PROBLEM STATEMENT
Every line from the first one in the listing down to the line with "are empty. -/" should be restated word for word.

*** LISTED ENTRIES Section Begins ***

-- ==== Sys2Proof/Machine/Ctrl.lean ====
section
/-! DEFINITION. The CTRL class (R61): NOP, HALT, JMP and LOOP. -/

namespace Sys2Proof.Machine

open Sys2Proof

/-- NOP (R61): nothing. -/
def execNop (core : CoreIx) (bad : Option Nat) (s : State) : Host.Outcome State Fault Refusal :=
  done (issue core.val bad 0 0x00 (fun w => onlyFields w []) (fun _ => {}) (fun _ s => .next s 1) s)

/-- HALT (R61): ends the program; the core enters HALTED once its engines and DMA queues are empty. -/
def execHalt (core : CoreIx) (bad : Option Nat) (s : State) : Host.Outcome State Fault Refusal :=
  done (issue core.val bad 0 0x01 (fun w => onlyFields w []) (fun _ => {})
    (fun _ s => .next (s.modCore core.val fun c => { c with wait := some .halt }) 1) s)

/-- The count of LOOP or the target of JMP: register a when bit [32] is set, else n bits of the immediate. -/
def Core.ctrlOperand (c : Core) (w n : Nat) : Nat := if wSel w then c.gval (wA w) else bits w 0 n

/-- The fields JMP may use. -/
def jmpLegal (w : Nat) : Bool := onlyFields w (if wSel w then [(38, 5), (32, 1)] else [(0, 32)])

/-- JMP (R61): the next index is the target. -/
def execJmp (core : CoreIx) (bad : Option Nat) (s : State) : Host.Outcome State Fault Refusal :=
  done (issue core.val bad 0 0x02 jmpLegal (fun w => { g := if wSel w then [wA w] else [] })
    (fun w s => .jump s ((s.core core.val).ctrlOperand w 32)) s)

/-- The fields LOOP may use: the body length is always in the immediate. -/
def loopLegal (w : Nat) : Bool := onlyFields w (if wSel w then [(38, 5), (32, 1), (16, 16)] else [(0, 32)])

/-- The effect of LOOP (R61): a count of 0 skips the body; a fifth nested loop faults. DESIGN CHOICE: a loop over no words, of which R61 says
nothing, pushes nothing and goes on at the next word. Log 33. -/
def loopEff (L w : Nat) (s : State) : Eff :=
  let c := s.core L
  let count := c.ctrlOperand w 16
  let len := bits w 16 16
  let first := (s.get (SEQ_PC_INDEX L) + 1) % 2 ^ 18
  if count = 0 then .next s (1 + len)
  else if c.loops.length ≥ 4 then .fault 0x05
  else if len = 0 then .next s 1
  else .jump (s.modCore L fun c => { c with loops := { start := first, stop := (first + len) % 2 ^ 18, left := count } :: c.loops }) first

/-- LOOP (R61). -/
def execLoop (core : CoreIx) (bad : Option Nat) (s : State) : Host.Outcome State Fault Refusal :=
  done (issue core.val bad 0 0x03 loopLegal (fun w => { g := if wSel w then [wA w] else [] }) (loopEff core.val) s)

end Sys2Proof.Machine
end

*** LISTED ENTRIES Section Ends ***

SOLUTION BELOW
-- ==== Sys2Proof/Machine/Ctrl.lean ====
section
/-! DEFINITION. The CTRL class (R61): NOP, HALT, JMP and LOOP. -/

namespace Sys2Proof.Machine

open Sys2Proof

/-- NOP (R61): nothing. -/
def execNop (core : CoreIx) (bad : Option Nat) (s : State) : Host.Outcome State Fault Refusal :=
  done (issue core.val bad 0 0x00 (fun w => onlyFields w []) (fun _ => {}) (fun _ s => .next s 1) s)

/-- HALT (R61): ends the program; the core enters HALTED once its engines and DMA queues are empty. -/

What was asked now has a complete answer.